### Task statement
Transcribe exactly the lines that fall between the one holding "doors := 8, mirrored" and the one holding "locker in another state. -/", inclusive, from the entries below.

Saved entries:
--------

-- ==== Sys2Proof/Tests/Slice0.lean ====
section
/-!
SUPPORT. The model's own tests: ill-formed commands that the checks of WellFormed refuse, worked cases and figures taken from
the spec, and for every statement with hypotheses a state and operands that meet them together (`witness_<statement>…`).
-/

namespace Sys2Proof.Tests
open Sys2Proof Sys2Proof.Machine

-- One theorem at a time: proofs that wait for the kernel side by side hold one thread each.
set_option Elab.async false

/-! ## A small village: one mirrored bank of 8 doors, two cabins of group 0, one lane, one master band -/

/-- The site table of the village. -/
def table : SiteTable :=
  { generation := 3, openWindow := 8, repeatWindow := 2, serviceInterval := 400
    banks := [{ doors := 8, mirrored := true, retention := .visit, pitch := 0 }]
    cabins := [{ group := 0, pitch := 0 }, { group := 0, pitch := 0 }]
    groups := List.replicate 4
      { offerWindow := 90, cleaningTime := 120, occupancyLimit := 30, abandonTime := 180, callPad := true, pitch := 0 }
    lanes := [{ quoteWindow := 300, passWindow := 8, pitch := 0 }]
    masters := [0x99#40] }

/-- The tariff of the worked cases of spec 05 section 5; class 1 has two lockers, every group and the staff right. -/
def tariff : List Byte :=
  withCheckValue
    (writeSegment
      (writeSegment
        (writeSegment (List.replicate 142 0) 0 ([7, 0, 3, 0] ++ u16Bytes 0 ++ u16Bytes 960 ++ u16Bytes 1200))
        20 (u16Bytes 320 ++ u16Bytes 480 ++ u16Bytes 400))
      84 ([2, 0x1F, 10, 15] ++ u16Bytes 900 ++ u16Bytes 24))
    142

/-- A band record as ISSUE BAND leaves it. -/
def record (slot : Nat) (b : BandNo) : BandRecord :=
  { slot := slot, number := b, state := .inside, cls := 1, entryMinute := 500, paidMinutes := 120, party := none,
    lockers := [], link := none, overstay := 0, quote := none, replacedBy := none, lastPresentation := none }

/-- The village in an Open day at 10:00:00, with the records given. -/
def village (bands : List BandRecord) : State :=
  let s := rebuild table State.reset
  { s with
    sck := { counter := 36000, clockValid := true, day := .opened, openMinute := some 480, wrapped := false }
    sts := { s.sts with site := some table }
    tfs := { s.tfs with live := some tariff }
    bdr := { s.bdr with bands := bands } }

/-- The village with one band, 2B40. -/
def open1 : State := village [record 0 0x2B40#40]

/-- A state with its day Closed. -/
def closed (s : State) : State := { s with sck := { s.sck with day := .closed } }

/-- A state with one order in its buffer. -/
def queued (k : OrderKind) (tag : Byte) (body : List Byte) (s : State) : State :=
  { s with lkc := { s.lkc with orders := [orderFrame k tag body] } }

/-- A state with a locker in another state. -/
def withLocker (n : Nat) (f : Locker → Locker) (s : State) : State :=
  match s.lmu.find n with
  | none => s
  | some l => { s with lmu := s.lmu.put n (f l) }

/-- A state with a cabin in another state. -/
def withCabin (n : Nat) (f : Cabin → Cabin) (s : State) : State :=
  match s.cbu.find n with
  | none => s
  | some c => { s with cbu := s.cbu.put n (f c) }

/-- A state with a lane in another state. -/
def withLane (n : Nat) (f : Lane → Lane) (s : State) : State :=
  match s.xlu.find n with
  | none => s
  | some e => { s with xlu := s.xlu.put n (f e) }

/-- The state a command leaves. -/
def after (c : Instr) (s : State) : State :=
  match exec c s with
  | .next t => t
  | _ => s

/-- Cabin 0 offered to 2B40 until the present second. -/
def offered : State :=
  withCabin 0
    (fun c => { c with state := .offered, band := some 0x2B40#40, ticketShown := some 40, offerExpiry := some 36000,
                       offerMisses := some 0, offerJoin := some 35900 })
    (withCabin 1 (fun c => { c with state := .outOfService })
      (village [{ record 0 0x2B40#40 with link := some (.offered 0) }]))

/-- Cabin 0 occupied by 2B40, two minutes overstayed. -/
def occupied : State :=
  withCabin 0
    (fun c => { c with state := .occupied, band := some 0x2B40#40, entryExpiry := some 36000, counter := -2,
                       overstayFlag := true, doorOpen := true, doorOpenSince := some 35820 })
    (village [{ record 0 0x2B40#40 with link := some (.holding 0) }])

--------

### Solution
    banks := [{ doors := 8, mirrored := true, retention := .visit, pitch := 0 }]
    cabins := [{ group := 0, pitch := 0 }, { group := 0, pitch := 0 }]
    groups := List.replicate 4
      { offerWindow := 90, cleaningTime := 120, occupancyLimit := 30, abandonTime := 180, callPad := true, pitch := 0 }
    lanes := [{ quoteWindow := 300, passWindow := 8, pitch := 0 }]
    masters := [0x99#40] }

/-- The tariff of the worked cases of spec 05 section 5; class 1 has two lockers, every group and the staff right. -/
def tariff : List Byte :=
  withCheckValue
    (writeSegment
      (writeSegment
        (writeSegment (List.replicate 142 0) 0 ([7, 0, 3, 0] ++ u16Bytes 0 ++ u16Bytes 960 ++ u16Bytes 1200))
        20 (u16Bytes 320 ++ u16Bytes 480 ++ u16Bytes 400))
      84 ([2, 0x1F, 10, 15] ++ u16Bytes 900 ++ u16Bytes 24))
    142

/-- A band record as ISSUE BAND leaves it. -/
def record (slot : Nat) (b : BandNo) : BandRecord :=
  { slot := slot, number := b, state := .inside, cls := 1, entryMinute := 500, paidMinutes := 120, party := none,
    lockers := [], link := none, overstay := 0, quote := none, replacedBy := none, lastPresentation := none }

/-- The village in an Open day at 10:00:00, with the records given. -/
def village (bands : List BandRecord) : State :=
  let s := rebuild table State.reset
  { s with
    sck := { counter := 36000, clockValid := true, day := .opened, openMinute := some 480, wrapped := false }
    sts := { s.sts with site := some table }
    tfs := { s.tfs with live := some tariff }
    bdr := { s.bdr with bands := bands } }

/-- The village with one band, 2B40. -/
def open1 : State := village [record 0 0x2B40#40]

/-- A state with its day Closed. -/
def closed (s : State) : State := { s with sck := { s.sck with day := .closed } }

/-- A state with one order in its buffer. -/
def queued (k : OrderKind) (tag : Byte) (body : List Byte) (s : State) : State :=
  { s with lkc := { s.lkc with orders := [orderFrame k tag body] } }

/-- A state with a locker in another state. -/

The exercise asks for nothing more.